Sims, S. J., & Sims, R. R. (2004). Managing school system change: Charting a course for renewal. Greenwich, CT: Information Age Publishing.

Pp. ix + 225
$31.95   ISBN 159311-079-0

Reviewed by Linda Mabry
Washington State University, Vancouver

February 21, 2005

In Managing School System Change: Charting a Course for Renewal, Serbrenia and Ronald Sims combine their experience as former teachers and as a district practitioner-educational consultant and business professor-consultant, respectively, to offer guidance to educational administrators responsible for school and school system improvement. The authors' basic tenets are (1) that effective educational reform requires a systemic approach (2) persistently led by a focused, methodical, well-connected administrator (3) with the collaboration and investment of a variety of stakeholders, and (4) that lessons regarding organizational or cultural change from the for-profit sector "are easily generalizable to school system changes" (p. 17).

New administrators are likely to find useful outlines in this book, and experienced administrators helpful reminders. For example, readers attempting educational change are encouraged to:

  • Create a change vision . . .
  • Take stock of the current situation.
  • Identify strengths and areas of opportunity . . .
  • Identify or target several priority items . . .
  • Establish a change plan . . .
  • Monitor and assess progress regularly and revise . . . as needed.
  • Take stock again and use . . . feedback to revisit the change vision (p. 11)

to consider that:

  • inclusion of the full range of stakeholders is not only an essential pre-condition for successful school system change but also vital for promoting a desire and commitment to participate (p. 109)

and that:

  • [t]op administrators must communicate the new culture through their own actions. Their behaviors need to symbolize the kinds of values and behaviors being sought. (p. 156)
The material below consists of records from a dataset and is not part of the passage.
theorem carryFlag_eq (a b : Byte) : carryFlag a b = if a.toNat + b.toNat > 255 then 1 else 0 := flagByte_decide _

theorem greaterFlag_eq (a b : Byte) : greaterFlag a b = if a.toNat > b.toNat then 1 else 0 := flagByte_decide _

theorem resultLessFlag_eq (r b : Byte) : resultLessFlag r b = if r.toNat < b.toNat then 1 else 0 := flagByte_decide _

theorem lowBit_eq (a : Byte) : lowBit a = BitVec.ofNat 8 (a.toNat % 2) := by
  have hmod : (a &&& 1).toNat = a.toNat % 2 := (BitVec.toNat_and a 1).trans (Nat.and_one_is_mod a.toNat)
  unfold lowBit; bv_omega

theorem highBit_eq (a : Byte) : highBit a = BitVec.ofNat 8 (a.toNat / 128) := by
  unfold highBit; bv_omega

/-- SUBN's comparison of the result with the minuend (R144): below it exactly when something is subtracted and nothing
is borrowed. -/
theorem toNat_ofNat_sub_lt_iff (a b : Byte) :
    (BitVec.ofNat 8 ((b.toNat + 256 - a.toNat) % 256)).toNat < b.toNat ↔ 0 < a.toNat ∧ a.toNat ≤ b.toNat := by
  bv_omega

/-! ### Writes of registers -/

/-- Registers `g` that differ from those of `s` in one are what a write of that one leaves. -/
theorem State.getV_setV_of_forall_eq (hg : ∀ k, g k = if k = x then r else s.getV k) (k : Nibble) :
    (s.setV x r).getV k = g k := (s.getV_setV x r k).trans (hg k).symm

theorem registersBecome_setV (s : State) (x : Nibble) (b : Byte) :
    RegistersBecome (fun k => if k = x then b else s.getV k) s (s.setV x b).advance :=
  registersBecome_of_eq rfl (s.getV_setV x b)

/-- A result, then a flag: VF holds the flag whatever `x` is (R132). -/
theorem registersBecome_resultThenFlag (s : State) (x : Nibble) (r flag : Byte) :
    RegistersBecome (fun k => if k = 0xF then flag else if k = x then r else s.getV k) s
      (s.resultThenFlag x r flag).advance := by
  refine registersBecome_of_eq rfl fun k => ?_
  calc ((s.setV x r).setV vf flag).getV k
      = if k = vf then flag else (s.setV x r).getV k := State.getV_setV _ _ _ _
    _ = if k = 0xF then flag else if k = x then r else s.getV k := by rw [State.getV_setV]; rfl

/-- A flag, then a result: `g` is what the registers hold between the two, and the result wins where `x` is F (R132). -/
theorem registersBecome_flagThenResult (f : State → Byte) (hg : ∀ k, (s.setV vf flag).getV k = g k)
    (hr : f (s.setV vf flag) = r) :
    RegistersBecome (fun k => if k = x then r else g k) s (s.flagThenResult x flag f).advance := by
  refine registersBecome_of_eq rfl fun k => ?_
  calc ((s.setV vf flag).setV x (f (s.setV vf flag))).getV k
      = if k = x then f (s.setV vf flag) else (s.setV vf flag).getV k := State.getV_setV _ _ _ _
    _ = if k = x then r else g k := by rw [hr, hg]

/-- SUBN's flag reads the registers `g` that the subtraction left (R140). -/
theorem registersBecome_subnFlag (hg : ∀ k, (s.setV x r).getV k = g k) :
    RegistersBecome (fun k => if k = 0xF then (if (g x).toNat < (g y).toNat then 1 else 0) else g k) s
      ((s.setV x r).subnFlag x y).advance := by
  refine registersBecome_of_eq rfl fun k => ?_
  calc ((s.setV x r).subnFlag x y).getV k
      = if k = vf then resultLessFlag ((s.setV x r).getV x) ((s.setV x r).getV y) else (s.setV x r).getV k :=
        State.getV_setV _ _ _ _
    _ = if k = 0xF then (if (g x).toNat < (g y).toNat then 1 else 0) else g k := by
        rw [hg, hg, hg, resultLessFlag_eq]; rfl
Despite such good advice, the text suffers from a number of problems which, in the end, limit its contributions either to the educational reform literature or as a how-to guide for practitioners. Four of the problems are substantive and serious. The most critical of these is over-simplification. The authors acknowledge the dynamic and complex nature of educational influences and contexts, for example, the "ambiguity and disagreement concerning educational content of the required curriculum" (p. 7). But most of their discussion offers common knowledge(Note 1) or familiar phrases,(Note 2) enumerates obvious factors, (Note 3) assumes these factors are finite and knowable, (Note 4) and addresses them with series of recommended steps, (Note 5) typically treated lightly. Despite the authors' cautions to the contrary, (Note 6) the implication is that successful educational change may be achieved by following certain directives or standard formulae.
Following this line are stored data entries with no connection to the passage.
-- ==== Sys2Proof/Word.lean ====
section
/-! DEFINITION. The words of the P1X1 engine: 32-bit registers and data bus (00_scope.md R6, XLEN = 32), bytes, and
12-bit offsets into the 4096-byte register window (20_memory.md R60). All values are unsigned (R7). -/

namespace Sys2Proof

/-- A 32-bit register value, data-bus word or command word. -/
abbrev Word := BitVec 32

/-- One byte of a buffer. -/
abbrev Byte := BitVec 8

/-- An offset into the register window, 0x000 to 0xFFF. -/
abbrev Offset := BitVec 12

end Sys2Proof
end

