-- ==== Sys2Proof/Machine/Bus.lean ====
section
/-! DEFINITION. The register window: its address map (10_state.md R21, 20_memory.md R65) and the two host accesses
MemRead and MemWrite (20_memory.md R63, R64). -/

namespace Sys2Proof.Machine

/-- The nine registers of 10_state.md R21. -/
inductive Reg where
  | id
  | caps
  | ctrl
  | status
  | cmd
  | arg
  | res
  | crc
  | olen
deriving DecidableEq, Repr

/-- The register map of 10_state.md R21. -/
def regMap : List (Nat × Reg) :=
  [(0x000, .id), (0x004, .caps), (0x008, .ctrl), (0x00C, .status), (0x010, .cmd), (0x014, .arg), (0x018, .res),
    (0x01C, .crc), (0x020, .olen)]

/-- What lives at an aligned window offset. -/
inductive Place where
  | reg (r : Reg)
  | ibuf
  | obuf
  | reserved
deriving DecidableEq, Repr

/-- The address map (10_state.md R21, 20_memory.md R62, R65). -/
def place (off : Nat) : Place :=
  match regMap.lookup off with
  | some r => .reg r
  | none =>
    if 0x100 ≤ off ∧ off < 0x120 then .ibuf
    else if 0x200 ≤ off ∧ off < 0x240 then .obuf
    else .reserved

/-- The host address of a window offset (20_memory.md R60; BASE_ADDR is OPEN, log 10). -/
def hostAddress (off : Offset) : Nat := Config.baseAddr + off.toNat

/-- The value a read of a register returns (10_state.md R22 to R31). -/
def State.readReg (s : State) : Reg → Word
  | .id => Config.idValue
  | .caps => Config.capsValue
  | .ctrl => s.ctrlWord
  | .status => s.statusWord
  | .cmd => s.cmd
  | .arg => s.arg
  | .res => s.res
  | .crc => s.crc
  | .olen => s.olen

/-- Registers a host may write (20_memory.md R64, R66). -/
def Reg.writable : Reg → Bool
  | .ctrl | .status | .cmd | .arg | .crc => true
  | .id | .caps | .res | .olen => false

/-- Registers whose writes are rejected while PEND = 1 (10_state.md R37). -/
def Reg.busyGuarded : Reg → Bool
  | .cmd | .arg | .crc => true
  | .id | .caps | .ctrl | .status | .res | .olen => false

/-- The write effect of a register (10_state.md R24, R25, R27, R28, R30). A read-only register has none. -/
def State.writeReg (s : State) (v : Word) : Reg → State
  | .ctrl => s.writeCtrl v
  | .status => s.writeStatus v
  | .cmd => s.submit v
  | .arg => { s with arg := v }
  | .crc => { s with crc := v }
  | .id | .caps | .res | .olen => s

/-- `MemRead(off, 4)` of 20_memory.md R63. It changes no state. -/
def memRead (s : State) (off : Offset) : Word × Resp :=
  if off.toNat % 4 ≠ 0 then (0#32, .buserr)
  else
    match place off.toNat with
    | .reg r => (s.readReg r, .okay)
    | .ibuf => (s.readWord off.toNat, .okay)
    | .obuf => (s.readWord off.toNat, .okay)
    | .reserved => (0#32, .buserr)

/-- `MemWrite(off, 4, v, strb)` of 20_memory.md R64. -/
def memWrite (s : State) (off : Offset) (v : Word) (strb : BitVec 4) : State × Resp :=
  if off.toNat % 4 ≠ 0 then (s, .buserr)
  else
    match place off.toNat with
    | .reg r =>
      if r.writable = false ∨ strb ≠ 0b1111#4 then (s, .buserr)
      else if r.busyGuarded && s.pend then (s.raiseErr .busy, .okay)
      else (s.writeReg v r, .okay)
    | .ibuf => if s.pend then (s.raiseErr .busy, .okay) else (s.writeLanes off.toNat v strb, .okay)
    | .obuf => (s, .buserr)
    | .reserved => (s, .buserr)

end Sys2Proof.Machine
end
For example, in chapter 4, "Managing School System Change," Sims and Sims recommend mapping stakeholders and their interests and identifying direct/formal and indirect/informal power wielders. However, even if an administrator could be cognizant of the interests and influence of all stakeholders, a dubious presumption, managing systemic change is much more demanding than anticipating power sources and conflicts, which are only two aspects. Moreover, expectations of trouble are not reducible to the authors' two-by-two "stakeholder power/dynamism matrix" (p. 81). It is neither helpful nor realistic for the authors to suggest, despite documentation and common experience to the contrary, that powerful resistance can be confidently predicted.

It is in the nature of tables and charts to simplify information to facilitate initial or overall grasp, and the authors sometimes offer helpful visual displays, for example, Table 6.1, "Contributing factors for successful cooperation during change" (p. 127) and Figure 7.2, "Evolution of a positive school culture" (p. 134). But other graphics suffer from the general tendency to oversimplify. Particularly egregious are nine identical seven-point scales repeated over four pages, each preceded by a change-related question, e.g., "What's our track record for handling change?" (p. 206). The reader is offered no guidance as to how to choose one number-point on a scale as opposed to another and, for "interpreting the overall results," is left with such ambiguous (and possibly erroneous) advice as this single-sentence explanation:

High scores (Range = 6-7): Indicate that an administrator is in good shape for this change and suggest that his or her school system knows how to work well with its people. (p. 210)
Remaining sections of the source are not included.